Now Lieberman has returned to his original plan to issue subpoenas for contacts between Enron and the White House. And this time, when Republicans objected, Lieberman remained firm. That left Thompson with two choices. One, he could agree to the subpoenas, allowing Lieberman to send them out without a committee vote. Or two, he could object to the subpoenas and demand a vote. Under that option, Thompson would have surely lost — Democrats have a one-vote advantage on the committee — but a party-line vote would have made Lieberman's actions appear all the more partisan. The problem for the GOP was the possibility that at least one Republican might vote with the Democratic majority, giving Lieberman the minimal bipartisan support he wanted. So Thompson agreed to the subpoenas. (Republicans did, however, demand that the scope of the subpoenas be broadened to include areas in which the Clinton administration was actively involved with Enron).

But Thompson did not agree when Lieberman wanted to send the letter to the White House. "We're worried that it's inappropriate, because the White House did not regulate Enron, never regulated Enron, and had nothing to do with Enron's collapse," says one Republican. "We believe they've gone way beyond any appropriate scope of the committee's inquiry."

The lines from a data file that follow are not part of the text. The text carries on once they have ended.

-- ==== Sys2Proof/Tests/Slice0.lean ====
section
/-! SUPPORT. The model's own tests. Expected values are the spec's: the vectors of 95_test_vectors.md by their numbers, the words of
30_encoding.md R83 and R87 written out. Witness theorems show that the hypotheses of an obligation can be met. -/

namespace Sys2Proof.Tests

open Sys2Proof Sys2Proof.Machine

/-! ### Well-formedness smoke: an ill-formed term for each check -/

theorem test_wf_refuses_data_above_width : (Instr.wrScratch .b1 0x100).wf = false := by decide
theorem test_wf_refuses_mapped_offset_as_unmapped_read : (Instr.rdUnmapped .b4 0x018).wf = false := by decide
theorem test_wf_refuses_mapped_offset_as_unmapped_write : (Instr.wrUnmapped .b4 0x000 1).wf = false := by decide
theorem test_wf_refuses_wide_data_in_unmapped_write : (Instr.wrUnmapped .b2 0x020 0x10000).wf = false := by decide
theorem test_wf_accepts_full_width : (Instr.wrScratch .b1 0xFF).wf = true := by decide

/-! ### Decoding: one word for every constructor, bits rsv dir sz(2) off(12) written out from R80 and R83 -/

theorem test_decode_rdCmd : decodeTxn 0b0010000000000000 0 = .ok (.rdCmd .b4) := by decide
theorem test_decode_wrCmd : decodeTxn 0b0100000000000000 1 = .ok (.wrCmd .b1 1) := by decide
theorem test_decode_rdSrcLo : decodeTxn 0b0001000000000100 0 = .ok (.rdSrcLo .b2) := by decide
theorem test_decode_wrSrcLo : decodeTxn 0b0110000000000100 0x1000 = .ok (.wrSrcLo .b4 0x1000) := by decide
theorem test_decode_rdSrcHi : decodeTxn 0b0000000000001000 0 = .ok (.rdSrcHi .b1) := by decide
theorem test_decode_wrSrcHi : decodeTxn 0b0110000000001000 7 = .ok (.wrSrcHi .b4 7) := by decide
theorem test_decode_rdDstLo : decodeTxn 0b0010000000001100 0 = .ok (.rdDstLo .b4) := by decide
theorem test_decode_wrDstLo : decodeTxn 0b0101000000001100 0xFFFF = .ok (.wrDstLo .b2 0xFFFF) := by decide
theorem test_decode_rdDstHi : decodeTxn 0b0010000000010000 0 = .ok (.rdDstHi .b4) := by decide
theorem test_decode_wrDstHi : decodeTxn 0b0110000000010000 0xFFFFFFFF = .ok (.wrDstHi .b4 0xFFFFFFFF) := by decide
theorem test_decode_rdSize : decodeTxn 0b0010000000010100 0 = .ok (.rdSize .b4) := by decide
theorem test_decode_wrSize : decodeTxn 0b0110000000010100 16 = .ok (.wrSize .b4 16) := by decide
theorem test_decode_rdStatus : decodeTxn 0b0010000000011000 0 = .ok (.rdStatus .b4) := by decide
theorem test_decode_wrStatus : decodeTxn 0b0110000000011000 0x55 = .ok (.wrStatus .b4 0x55) := by decide
theorem test_decode_rdScratch : decodeTxn 0b0000000000011100 0 = .ok (.rdScratch .b1) := by decide
theorem test_decode_wrScratch : decodeTxn 0b0101000000011100 0xBEEF = .ok (.wrScratch .b2 0xBEEF) := by decide
theorem test_decode_rdWide : decodeTxn 0b0011000000011000 0 = .ok (.rdWide 0x018) := by decide
theorem test_decode_wrWide : decodeTxn 0b0111000000000000 1 = .ok (.wrWide 0x000 1) := by decide
theorem test_decode_rdUnmapped : decodeTxn 0b0010111111111100 0 = .ok (.rdUnmapped .b4 0xFFC) := by decide
theorem test_decode_wrUnmapped : decodeTxn 0b0100000000000001 1 = .ok (.wrUnmapped .b1 0x001 1) := by decide
theorem test_decode_refuses_reserved_bit : decodeTxn 0x8000 0 = .error .reservedBit := by decide
theorem test_decode_refuses_data_above_width : decodeTxn 0x4004 0x100 = .error .dataAboveWidth := by decide
theorem test_encode_examples_of_R87 :
    encodeDesc (.wrSrcLo .b4 0x1000) = 0x6004 ∧ encodeDesc (.rdStatus .b4) = 0x2018 ∧ encodeDesc (.rdWide 0) = 0x3000 ∧
    encodeDesc (.wrCmd .b1 1) = 0x4000 := by decide
theorem test_table_word : decodeTableWord 16 0x401C = some (.wrScratch .b1 0) ∧ decodeTableWord 16 0x001C = some (.rdScratch .b1) ∧
    decodeTableWord 16 0x8000 = none := by decide
theorem test_decode_bytes : decode [0x1C, 0x60, 0x78, 0x56, 0x34, 0x12, 0, 0, 0, 0, 0xAA] =
    .ok (.wrScratch .b4 0x12345678, [0xAA]) := by decide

For their part, Democrats close to the committee deny they have targeted the White House. "These requests are not aimed at the White House," says one. "It's all aimed at what Enron was doing, not what the White House was doing, on these complicated issues that affected the nation's energy markets last year."

And what about the White House itself? There, officials are waiting for Lieberman's letter and remaining publicly cautious. "He is the chairman of the committee, so you take him seriously," says one administration aide. "We'll look at the letter and see what they are asking for and try to find some way to reach an accommodation with them. In the past we have been pretty clear about wanting to be helpful and also protect the right of the president and the vice president to receive private advice."

Given White House positions on issues like the secrecy of Vice President Dick Cheney's energy task force, it's not at all clear whether the administration will be "helpful" enough to satisfy Lieberman. It's also not clear whether Lieberman will be willing to shed his bipartisan image completely by engaging in an open war against the administration. But the latest developments seem to suggest that a major battle is on the way.